** Exercise data **
━━━━━━

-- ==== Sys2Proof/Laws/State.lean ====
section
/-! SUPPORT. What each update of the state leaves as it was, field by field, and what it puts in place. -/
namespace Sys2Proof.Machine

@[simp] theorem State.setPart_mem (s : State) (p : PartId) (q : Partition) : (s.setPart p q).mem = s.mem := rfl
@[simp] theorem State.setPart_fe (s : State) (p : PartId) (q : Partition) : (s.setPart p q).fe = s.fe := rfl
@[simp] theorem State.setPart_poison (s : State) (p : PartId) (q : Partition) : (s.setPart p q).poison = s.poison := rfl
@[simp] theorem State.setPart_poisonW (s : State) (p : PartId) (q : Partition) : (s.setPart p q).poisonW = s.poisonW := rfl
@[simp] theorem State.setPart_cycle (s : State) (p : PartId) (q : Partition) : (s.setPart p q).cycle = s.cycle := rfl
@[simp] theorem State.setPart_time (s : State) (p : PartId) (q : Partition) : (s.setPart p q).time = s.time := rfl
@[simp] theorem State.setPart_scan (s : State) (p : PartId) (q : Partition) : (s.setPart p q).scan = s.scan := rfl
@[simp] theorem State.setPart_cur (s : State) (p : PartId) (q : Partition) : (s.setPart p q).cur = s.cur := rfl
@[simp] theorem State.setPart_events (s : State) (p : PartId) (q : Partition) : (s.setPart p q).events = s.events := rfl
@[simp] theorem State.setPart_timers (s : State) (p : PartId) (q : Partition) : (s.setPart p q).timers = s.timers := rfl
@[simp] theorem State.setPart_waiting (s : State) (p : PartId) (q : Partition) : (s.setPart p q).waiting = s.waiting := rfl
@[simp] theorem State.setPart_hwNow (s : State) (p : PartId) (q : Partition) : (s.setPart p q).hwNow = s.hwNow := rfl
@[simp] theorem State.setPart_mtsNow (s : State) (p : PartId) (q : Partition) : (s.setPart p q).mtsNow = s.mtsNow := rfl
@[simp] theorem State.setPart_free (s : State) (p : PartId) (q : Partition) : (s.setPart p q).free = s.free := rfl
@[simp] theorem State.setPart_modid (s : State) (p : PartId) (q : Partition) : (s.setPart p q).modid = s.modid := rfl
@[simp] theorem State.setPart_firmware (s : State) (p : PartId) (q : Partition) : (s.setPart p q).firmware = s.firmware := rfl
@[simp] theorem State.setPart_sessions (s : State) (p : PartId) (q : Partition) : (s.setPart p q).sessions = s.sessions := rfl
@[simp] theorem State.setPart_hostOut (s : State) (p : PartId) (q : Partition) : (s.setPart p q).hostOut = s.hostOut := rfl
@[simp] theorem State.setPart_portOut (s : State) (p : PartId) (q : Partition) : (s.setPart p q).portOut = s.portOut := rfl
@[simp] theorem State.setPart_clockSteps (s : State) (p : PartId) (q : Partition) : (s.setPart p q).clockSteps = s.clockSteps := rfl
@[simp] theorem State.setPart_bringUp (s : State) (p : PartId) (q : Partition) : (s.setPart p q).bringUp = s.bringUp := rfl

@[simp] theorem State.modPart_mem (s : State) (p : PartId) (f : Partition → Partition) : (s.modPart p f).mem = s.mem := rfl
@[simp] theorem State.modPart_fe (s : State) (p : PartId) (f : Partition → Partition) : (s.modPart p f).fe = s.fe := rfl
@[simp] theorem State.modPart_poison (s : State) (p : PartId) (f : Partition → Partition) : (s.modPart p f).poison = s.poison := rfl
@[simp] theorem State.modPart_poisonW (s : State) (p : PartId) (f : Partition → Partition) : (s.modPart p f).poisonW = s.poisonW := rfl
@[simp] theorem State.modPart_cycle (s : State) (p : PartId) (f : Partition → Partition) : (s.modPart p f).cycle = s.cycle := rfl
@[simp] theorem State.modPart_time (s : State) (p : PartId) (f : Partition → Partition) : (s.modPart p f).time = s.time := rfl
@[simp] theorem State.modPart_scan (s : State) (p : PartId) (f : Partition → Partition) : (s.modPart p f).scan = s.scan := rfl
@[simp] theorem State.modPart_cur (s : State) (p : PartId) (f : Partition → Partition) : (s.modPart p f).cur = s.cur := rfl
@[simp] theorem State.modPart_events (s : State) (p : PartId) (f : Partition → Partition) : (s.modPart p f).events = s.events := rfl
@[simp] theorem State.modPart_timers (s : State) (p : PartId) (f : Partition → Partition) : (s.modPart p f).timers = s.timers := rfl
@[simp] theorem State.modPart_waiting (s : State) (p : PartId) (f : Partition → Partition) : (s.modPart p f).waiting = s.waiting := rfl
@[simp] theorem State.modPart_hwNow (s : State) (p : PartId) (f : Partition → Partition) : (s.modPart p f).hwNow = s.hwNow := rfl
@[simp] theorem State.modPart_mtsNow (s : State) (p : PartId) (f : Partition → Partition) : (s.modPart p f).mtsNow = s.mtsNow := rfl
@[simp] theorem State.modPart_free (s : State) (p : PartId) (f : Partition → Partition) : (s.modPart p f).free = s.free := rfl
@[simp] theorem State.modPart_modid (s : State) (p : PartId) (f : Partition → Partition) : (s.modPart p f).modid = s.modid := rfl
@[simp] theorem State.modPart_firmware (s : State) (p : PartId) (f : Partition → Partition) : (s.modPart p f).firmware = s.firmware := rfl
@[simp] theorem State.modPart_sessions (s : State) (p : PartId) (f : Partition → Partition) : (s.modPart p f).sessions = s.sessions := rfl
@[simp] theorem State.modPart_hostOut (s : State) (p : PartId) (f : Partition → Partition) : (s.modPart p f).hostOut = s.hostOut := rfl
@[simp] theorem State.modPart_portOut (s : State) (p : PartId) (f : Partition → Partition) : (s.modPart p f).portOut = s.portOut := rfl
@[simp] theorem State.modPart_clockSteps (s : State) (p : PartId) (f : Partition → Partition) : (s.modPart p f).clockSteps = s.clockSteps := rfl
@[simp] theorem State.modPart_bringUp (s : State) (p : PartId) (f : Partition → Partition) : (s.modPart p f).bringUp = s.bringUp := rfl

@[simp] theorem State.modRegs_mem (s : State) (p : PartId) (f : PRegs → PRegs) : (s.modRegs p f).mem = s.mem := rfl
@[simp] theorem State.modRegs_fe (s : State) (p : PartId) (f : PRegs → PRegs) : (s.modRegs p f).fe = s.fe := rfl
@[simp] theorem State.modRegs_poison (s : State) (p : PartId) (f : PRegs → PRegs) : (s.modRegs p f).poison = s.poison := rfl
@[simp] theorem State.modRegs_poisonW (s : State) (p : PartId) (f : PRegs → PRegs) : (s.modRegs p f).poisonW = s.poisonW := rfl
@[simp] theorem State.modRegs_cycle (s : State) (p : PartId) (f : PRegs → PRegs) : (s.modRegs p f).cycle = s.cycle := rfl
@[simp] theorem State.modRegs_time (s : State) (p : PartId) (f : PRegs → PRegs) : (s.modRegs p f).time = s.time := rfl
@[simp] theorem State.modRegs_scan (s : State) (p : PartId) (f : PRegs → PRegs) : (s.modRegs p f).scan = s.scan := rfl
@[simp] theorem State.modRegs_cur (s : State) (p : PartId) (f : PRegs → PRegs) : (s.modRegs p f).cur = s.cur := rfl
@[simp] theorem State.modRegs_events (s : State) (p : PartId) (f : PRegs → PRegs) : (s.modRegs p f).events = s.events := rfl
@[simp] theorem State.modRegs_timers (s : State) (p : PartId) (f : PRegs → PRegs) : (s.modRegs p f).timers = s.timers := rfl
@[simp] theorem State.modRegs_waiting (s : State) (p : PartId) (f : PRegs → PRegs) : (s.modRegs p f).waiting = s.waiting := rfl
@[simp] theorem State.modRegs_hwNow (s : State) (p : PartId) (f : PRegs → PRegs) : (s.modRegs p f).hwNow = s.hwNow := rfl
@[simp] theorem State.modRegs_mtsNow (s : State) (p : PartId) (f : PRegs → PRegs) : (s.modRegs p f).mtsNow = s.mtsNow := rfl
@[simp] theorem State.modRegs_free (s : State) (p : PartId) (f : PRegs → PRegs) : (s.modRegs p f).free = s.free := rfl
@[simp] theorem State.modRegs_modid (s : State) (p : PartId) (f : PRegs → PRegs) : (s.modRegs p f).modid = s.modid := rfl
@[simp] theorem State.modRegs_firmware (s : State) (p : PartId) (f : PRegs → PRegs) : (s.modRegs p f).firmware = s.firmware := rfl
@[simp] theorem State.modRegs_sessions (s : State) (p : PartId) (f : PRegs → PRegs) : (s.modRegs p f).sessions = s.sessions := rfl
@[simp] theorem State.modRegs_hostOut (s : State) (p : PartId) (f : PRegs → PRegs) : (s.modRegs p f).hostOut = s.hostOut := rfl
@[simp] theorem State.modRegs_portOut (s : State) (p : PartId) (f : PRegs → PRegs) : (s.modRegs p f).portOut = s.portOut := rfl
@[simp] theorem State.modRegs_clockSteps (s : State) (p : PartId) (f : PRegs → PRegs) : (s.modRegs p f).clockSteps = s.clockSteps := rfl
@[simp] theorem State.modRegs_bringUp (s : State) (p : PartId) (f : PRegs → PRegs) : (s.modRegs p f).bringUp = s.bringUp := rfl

━━━━━━

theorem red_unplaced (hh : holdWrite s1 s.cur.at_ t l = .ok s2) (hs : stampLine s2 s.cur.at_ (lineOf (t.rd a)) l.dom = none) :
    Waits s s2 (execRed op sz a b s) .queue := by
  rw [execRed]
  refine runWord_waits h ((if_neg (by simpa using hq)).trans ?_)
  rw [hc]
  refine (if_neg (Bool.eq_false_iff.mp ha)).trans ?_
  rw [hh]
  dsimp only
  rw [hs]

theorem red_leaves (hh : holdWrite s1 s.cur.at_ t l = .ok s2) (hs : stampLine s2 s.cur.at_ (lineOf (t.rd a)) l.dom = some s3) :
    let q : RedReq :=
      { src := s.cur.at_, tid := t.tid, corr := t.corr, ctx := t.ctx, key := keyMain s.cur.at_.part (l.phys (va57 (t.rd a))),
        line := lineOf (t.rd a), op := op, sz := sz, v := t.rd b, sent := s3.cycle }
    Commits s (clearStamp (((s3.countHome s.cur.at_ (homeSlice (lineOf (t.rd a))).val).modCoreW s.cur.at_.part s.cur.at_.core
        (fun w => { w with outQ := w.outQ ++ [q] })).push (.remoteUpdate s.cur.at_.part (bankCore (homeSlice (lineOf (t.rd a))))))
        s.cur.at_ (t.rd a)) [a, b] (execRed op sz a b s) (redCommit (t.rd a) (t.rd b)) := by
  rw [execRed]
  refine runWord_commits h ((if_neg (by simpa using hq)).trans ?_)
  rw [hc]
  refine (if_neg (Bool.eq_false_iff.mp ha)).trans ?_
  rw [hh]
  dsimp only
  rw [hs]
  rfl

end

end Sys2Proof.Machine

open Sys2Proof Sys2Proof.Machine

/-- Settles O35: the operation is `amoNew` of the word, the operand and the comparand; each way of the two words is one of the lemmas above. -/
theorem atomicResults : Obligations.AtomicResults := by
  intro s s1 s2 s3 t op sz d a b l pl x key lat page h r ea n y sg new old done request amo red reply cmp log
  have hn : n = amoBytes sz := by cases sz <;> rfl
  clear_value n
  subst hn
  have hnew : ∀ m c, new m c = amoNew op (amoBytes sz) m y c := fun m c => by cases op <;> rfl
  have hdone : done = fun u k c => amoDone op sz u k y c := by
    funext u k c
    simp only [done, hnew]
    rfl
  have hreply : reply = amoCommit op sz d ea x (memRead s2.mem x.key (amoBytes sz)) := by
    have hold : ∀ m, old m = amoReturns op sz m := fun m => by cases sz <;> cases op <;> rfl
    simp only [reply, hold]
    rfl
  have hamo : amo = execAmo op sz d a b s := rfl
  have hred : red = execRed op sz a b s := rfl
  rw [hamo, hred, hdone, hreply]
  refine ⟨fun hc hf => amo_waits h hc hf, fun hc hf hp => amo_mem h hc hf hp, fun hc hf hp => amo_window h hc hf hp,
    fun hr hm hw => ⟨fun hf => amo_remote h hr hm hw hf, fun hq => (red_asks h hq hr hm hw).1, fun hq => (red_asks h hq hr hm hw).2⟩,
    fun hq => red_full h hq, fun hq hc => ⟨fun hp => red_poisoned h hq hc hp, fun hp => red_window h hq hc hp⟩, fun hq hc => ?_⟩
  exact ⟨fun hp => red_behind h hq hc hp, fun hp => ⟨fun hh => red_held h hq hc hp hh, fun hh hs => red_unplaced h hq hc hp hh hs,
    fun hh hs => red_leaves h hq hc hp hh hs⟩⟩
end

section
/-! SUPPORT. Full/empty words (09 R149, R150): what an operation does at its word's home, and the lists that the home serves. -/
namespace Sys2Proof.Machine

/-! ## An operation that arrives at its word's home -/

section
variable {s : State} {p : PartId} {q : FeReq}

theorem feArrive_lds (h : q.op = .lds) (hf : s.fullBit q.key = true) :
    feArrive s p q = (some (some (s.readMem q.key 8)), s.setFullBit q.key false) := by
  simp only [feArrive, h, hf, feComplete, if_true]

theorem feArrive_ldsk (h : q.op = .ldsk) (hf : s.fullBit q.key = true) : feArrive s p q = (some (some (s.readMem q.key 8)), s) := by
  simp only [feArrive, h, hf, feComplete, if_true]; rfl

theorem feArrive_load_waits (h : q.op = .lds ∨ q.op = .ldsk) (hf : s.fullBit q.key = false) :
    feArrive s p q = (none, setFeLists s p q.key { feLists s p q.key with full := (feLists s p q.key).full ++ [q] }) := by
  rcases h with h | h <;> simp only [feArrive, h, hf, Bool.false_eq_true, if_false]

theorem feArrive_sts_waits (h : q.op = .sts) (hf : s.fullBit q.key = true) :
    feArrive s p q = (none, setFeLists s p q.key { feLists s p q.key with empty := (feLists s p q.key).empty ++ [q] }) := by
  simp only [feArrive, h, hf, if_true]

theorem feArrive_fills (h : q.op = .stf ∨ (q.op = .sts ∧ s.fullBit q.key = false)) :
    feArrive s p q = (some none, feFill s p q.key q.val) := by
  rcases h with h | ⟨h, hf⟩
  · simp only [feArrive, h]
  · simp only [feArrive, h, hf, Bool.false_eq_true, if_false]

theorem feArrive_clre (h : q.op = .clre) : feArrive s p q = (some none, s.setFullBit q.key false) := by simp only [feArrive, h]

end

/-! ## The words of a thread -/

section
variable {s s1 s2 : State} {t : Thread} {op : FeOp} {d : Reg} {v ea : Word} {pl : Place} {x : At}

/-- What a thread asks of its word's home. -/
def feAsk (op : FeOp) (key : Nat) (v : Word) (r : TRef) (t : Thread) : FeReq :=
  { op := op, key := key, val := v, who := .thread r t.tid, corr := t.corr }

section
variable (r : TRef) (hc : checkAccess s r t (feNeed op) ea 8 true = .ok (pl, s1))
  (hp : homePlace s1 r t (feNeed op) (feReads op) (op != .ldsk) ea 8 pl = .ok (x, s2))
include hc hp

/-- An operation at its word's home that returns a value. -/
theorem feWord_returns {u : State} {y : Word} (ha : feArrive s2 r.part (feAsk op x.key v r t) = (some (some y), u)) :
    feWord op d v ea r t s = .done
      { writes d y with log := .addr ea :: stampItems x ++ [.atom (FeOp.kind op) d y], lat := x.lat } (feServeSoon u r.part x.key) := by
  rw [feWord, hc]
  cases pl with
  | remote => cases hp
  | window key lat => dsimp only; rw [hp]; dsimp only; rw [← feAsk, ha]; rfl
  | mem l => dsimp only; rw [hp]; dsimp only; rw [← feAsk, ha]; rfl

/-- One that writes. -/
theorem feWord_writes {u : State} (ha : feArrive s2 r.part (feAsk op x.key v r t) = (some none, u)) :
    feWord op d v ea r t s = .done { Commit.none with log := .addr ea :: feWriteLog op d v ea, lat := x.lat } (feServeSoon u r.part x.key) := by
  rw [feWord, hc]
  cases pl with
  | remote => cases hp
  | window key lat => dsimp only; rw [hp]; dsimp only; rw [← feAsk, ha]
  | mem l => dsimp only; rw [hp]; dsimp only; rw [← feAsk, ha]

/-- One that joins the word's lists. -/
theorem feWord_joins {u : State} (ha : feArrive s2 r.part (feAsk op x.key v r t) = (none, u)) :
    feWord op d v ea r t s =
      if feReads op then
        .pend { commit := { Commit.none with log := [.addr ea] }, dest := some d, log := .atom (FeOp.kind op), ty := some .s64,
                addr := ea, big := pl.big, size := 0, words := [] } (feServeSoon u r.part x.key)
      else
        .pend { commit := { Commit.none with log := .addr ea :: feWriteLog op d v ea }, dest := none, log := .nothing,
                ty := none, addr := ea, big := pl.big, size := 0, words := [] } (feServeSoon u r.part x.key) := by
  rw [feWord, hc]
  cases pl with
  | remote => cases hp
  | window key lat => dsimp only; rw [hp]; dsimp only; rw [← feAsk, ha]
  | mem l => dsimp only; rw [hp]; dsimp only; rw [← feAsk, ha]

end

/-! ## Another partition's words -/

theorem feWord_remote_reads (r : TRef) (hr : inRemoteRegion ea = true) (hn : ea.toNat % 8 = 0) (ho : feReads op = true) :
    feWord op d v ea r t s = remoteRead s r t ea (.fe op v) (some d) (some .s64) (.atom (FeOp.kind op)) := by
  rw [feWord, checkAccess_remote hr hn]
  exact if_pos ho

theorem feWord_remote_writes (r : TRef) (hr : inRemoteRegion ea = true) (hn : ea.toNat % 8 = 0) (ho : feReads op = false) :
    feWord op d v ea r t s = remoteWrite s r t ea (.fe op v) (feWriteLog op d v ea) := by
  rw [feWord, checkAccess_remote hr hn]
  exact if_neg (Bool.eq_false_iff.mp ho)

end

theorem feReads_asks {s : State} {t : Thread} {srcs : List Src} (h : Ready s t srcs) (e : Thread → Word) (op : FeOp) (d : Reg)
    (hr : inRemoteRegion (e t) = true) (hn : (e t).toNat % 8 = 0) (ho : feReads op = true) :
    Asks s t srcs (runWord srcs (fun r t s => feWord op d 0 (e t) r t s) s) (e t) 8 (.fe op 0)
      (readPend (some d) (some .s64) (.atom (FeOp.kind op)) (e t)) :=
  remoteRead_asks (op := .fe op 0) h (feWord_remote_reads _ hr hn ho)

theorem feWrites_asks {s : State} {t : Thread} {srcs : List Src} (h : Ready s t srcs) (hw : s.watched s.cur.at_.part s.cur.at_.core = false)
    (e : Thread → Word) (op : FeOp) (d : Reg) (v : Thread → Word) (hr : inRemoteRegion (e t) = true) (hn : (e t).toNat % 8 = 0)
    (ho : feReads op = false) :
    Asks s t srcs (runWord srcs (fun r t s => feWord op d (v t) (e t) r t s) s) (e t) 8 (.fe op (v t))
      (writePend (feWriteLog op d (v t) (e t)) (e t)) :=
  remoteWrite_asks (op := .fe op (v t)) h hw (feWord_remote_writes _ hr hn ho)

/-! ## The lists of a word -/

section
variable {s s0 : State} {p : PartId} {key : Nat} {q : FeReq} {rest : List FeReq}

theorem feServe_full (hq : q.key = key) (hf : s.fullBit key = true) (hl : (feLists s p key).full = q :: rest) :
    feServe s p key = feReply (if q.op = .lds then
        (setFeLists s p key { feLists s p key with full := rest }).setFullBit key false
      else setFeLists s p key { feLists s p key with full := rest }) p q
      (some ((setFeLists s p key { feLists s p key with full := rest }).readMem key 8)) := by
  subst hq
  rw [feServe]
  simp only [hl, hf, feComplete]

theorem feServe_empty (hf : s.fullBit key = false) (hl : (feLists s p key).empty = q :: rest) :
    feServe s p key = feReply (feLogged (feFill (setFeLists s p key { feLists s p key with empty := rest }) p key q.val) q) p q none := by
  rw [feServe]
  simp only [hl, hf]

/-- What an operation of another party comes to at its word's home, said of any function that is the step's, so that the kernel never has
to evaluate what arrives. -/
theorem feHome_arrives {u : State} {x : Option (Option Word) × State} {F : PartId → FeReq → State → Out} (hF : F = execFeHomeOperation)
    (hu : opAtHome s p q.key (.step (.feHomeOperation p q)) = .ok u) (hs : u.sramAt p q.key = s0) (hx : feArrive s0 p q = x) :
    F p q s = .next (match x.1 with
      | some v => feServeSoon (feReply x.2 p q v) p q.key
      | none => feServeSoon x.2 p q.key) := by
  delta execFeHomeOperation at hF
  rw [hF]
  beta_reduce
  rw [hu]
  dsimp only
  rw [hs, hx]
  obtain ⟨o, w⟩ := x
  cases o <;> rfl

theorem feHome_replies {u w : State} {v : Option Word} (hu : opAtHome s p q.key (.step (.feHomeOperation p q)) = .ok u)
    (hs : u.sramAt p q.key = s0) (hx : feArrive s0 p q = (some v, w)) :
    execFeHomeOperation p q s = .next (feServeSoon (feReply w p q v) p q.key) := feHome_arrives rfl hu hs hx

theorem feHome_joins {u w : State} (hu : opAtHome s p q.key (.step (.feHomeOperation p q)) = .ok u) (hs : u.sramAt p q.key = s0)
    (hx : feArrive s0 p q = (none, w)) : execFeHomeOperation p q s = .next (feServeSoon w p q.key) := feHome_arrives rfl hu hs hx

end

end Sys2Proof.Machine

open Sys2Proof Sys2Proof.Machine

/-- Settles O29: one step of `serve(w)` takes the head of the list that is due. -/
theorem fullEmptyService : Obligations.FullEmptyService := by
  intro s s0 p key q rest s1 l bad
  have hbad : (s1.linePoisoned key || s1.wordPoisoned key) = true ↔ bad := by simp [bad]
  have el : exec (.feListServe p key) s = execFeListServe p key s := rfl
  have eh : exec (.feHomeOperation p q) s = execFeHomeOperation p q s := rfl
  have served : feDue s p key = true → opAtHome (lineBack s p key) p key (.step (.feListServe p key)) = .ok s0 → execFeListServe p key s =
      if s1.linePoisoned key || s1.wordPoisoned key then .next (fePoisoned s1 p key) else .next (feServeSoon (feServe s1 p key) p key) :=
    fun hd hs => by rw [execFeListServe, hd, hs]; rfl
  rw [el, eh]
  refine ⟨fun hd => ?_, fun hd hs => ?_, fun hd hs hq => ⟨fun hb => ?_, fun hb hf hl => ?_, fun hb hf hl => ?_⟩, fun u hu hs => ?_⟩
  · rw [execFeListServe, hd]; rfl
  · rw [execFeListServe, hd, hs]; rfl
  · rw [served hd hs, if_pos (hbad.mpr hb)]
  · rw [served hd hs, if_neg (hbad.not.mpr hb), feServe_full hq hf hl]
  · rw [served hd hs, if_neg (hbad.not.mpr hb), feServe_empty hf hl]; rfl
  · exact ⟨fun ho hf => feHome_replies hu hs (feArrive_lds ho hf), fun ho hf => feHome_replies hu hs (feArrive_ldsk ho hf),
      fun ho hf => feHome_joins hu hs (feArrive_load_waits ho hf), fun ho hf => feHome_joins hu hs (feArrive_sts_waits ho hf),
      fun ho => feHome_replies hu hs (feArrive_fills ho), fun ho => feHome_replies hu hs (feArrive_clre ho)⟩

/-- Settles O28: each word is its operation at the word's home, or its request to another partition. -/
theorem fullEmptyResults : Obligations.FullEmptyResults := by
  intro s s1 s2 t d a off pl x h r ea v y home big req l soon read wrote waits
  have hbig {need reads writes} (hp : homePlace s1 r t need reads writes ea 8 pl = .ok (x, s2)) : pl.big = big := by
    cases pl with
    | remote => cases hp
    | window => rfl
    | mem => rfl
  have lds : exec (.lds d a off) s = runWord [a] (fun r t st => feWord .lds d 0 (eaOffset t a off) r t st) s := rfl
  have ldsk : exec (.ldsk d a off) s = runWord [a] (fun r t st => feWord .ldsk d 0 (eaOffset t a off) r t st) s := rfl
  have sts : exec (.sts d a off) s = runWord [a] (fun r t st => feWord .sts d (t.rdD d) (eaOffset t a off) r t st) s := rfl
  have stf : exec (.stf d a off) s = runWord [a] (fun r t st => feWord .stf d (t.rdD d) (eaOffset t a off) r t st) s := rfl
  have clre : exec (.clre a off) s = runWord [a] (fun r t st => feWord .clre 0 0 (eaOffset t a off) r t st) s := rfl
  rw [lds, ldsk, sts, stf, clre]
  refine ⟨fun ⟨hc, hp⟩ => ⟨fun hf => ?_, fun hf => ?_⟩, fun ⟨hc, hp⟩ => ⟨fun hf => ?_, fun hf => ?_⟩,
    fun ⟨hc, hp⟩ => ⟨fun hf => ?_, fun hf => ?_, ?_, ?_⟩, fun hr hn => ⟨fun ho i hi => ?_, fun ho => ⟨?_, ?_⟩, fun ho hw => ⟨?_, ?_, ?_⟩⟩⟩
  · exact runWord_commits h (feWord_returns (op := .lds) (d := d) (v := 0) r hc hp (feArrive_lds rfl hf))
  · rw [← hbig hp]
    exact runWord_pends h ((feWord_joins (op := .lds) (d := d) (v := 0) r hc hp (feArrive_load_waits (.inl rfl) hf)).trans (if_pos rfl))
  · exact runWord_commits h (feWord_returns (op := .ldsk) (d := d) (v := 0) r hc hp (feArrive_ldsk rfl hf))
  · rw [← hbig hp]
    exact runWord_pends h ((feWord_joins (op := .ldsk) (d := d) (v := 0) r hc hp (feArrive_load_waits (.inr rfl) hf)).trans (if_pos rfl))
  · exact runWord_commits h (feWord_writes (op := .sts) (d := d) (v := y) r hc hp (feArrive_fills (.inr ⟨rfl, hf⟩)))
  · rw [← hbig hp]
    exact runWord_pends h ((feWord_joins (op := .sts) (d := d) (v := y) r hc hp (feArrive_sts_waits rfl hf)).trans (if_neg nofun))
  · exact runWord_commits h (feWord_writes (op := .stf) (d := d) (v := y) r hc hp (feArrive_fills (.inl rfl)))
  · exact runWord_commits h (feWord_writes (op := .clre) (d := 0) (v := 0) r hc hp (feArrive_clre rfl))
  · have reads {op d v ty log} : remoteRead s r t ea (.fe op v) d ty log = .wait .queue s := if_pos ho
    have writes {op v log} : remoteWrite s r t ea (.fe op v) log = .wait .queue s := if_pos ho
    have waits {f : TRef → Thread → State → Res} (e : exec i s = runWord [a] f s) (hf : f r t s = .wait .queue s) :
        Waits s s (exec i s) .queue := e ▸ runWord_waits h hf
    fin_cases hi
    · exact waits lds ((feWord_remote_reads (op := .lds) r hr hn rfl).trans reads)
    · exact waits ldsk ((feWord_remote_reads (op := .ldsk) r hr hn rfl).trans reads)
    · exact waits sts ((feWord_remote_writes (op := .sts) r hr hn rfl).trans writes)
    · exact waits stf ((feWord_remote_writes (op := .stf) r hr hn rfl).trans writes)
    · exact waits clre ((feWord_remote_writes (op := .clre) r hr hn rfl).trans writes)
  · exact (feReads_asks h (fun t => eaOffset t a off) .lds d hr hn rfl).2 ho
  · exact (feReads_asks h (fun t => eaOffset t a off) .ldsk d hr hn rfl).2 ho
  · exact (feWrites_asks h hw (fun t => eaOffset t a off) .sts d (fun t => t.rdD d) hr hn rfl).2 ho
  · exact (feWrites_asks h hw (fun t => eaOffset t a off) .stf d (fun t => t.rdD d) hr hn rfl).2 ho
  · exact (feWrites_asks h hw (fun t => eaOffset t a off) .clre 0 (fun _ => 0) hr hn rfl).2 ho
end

━━━━━━

** What to do **
Return exactly, and only, the lines above starting at the line that contains "have hred : red" and ending at the line that contains "fun hq => red_full".

** Answer for this exercise **
  have hred : red = execRed op sz a b s := rfl
  rw [hamo, hred, hdone, hreply]
  refine ⟨fun hc hf => amo_waits h hc hf, fun hc hf hp => amo_mem h hc hf hp, fun hc hf hp => amo_window h hc hf hp,
    fun hr hm hw => ⟨fun hf => amo_remote h hr hm hw hf, fun hq => (red_asks h hq hr hm hw).1, fun hq => (red_asks h hq hr hm hw).2⟩,
    fun hq => red_full h hq, fun hq hc => ⟨fun hp => red_poisoned h hq hc hp, fun hp => red_window h hq hc hp⟩, fun hq hc => ?_⟩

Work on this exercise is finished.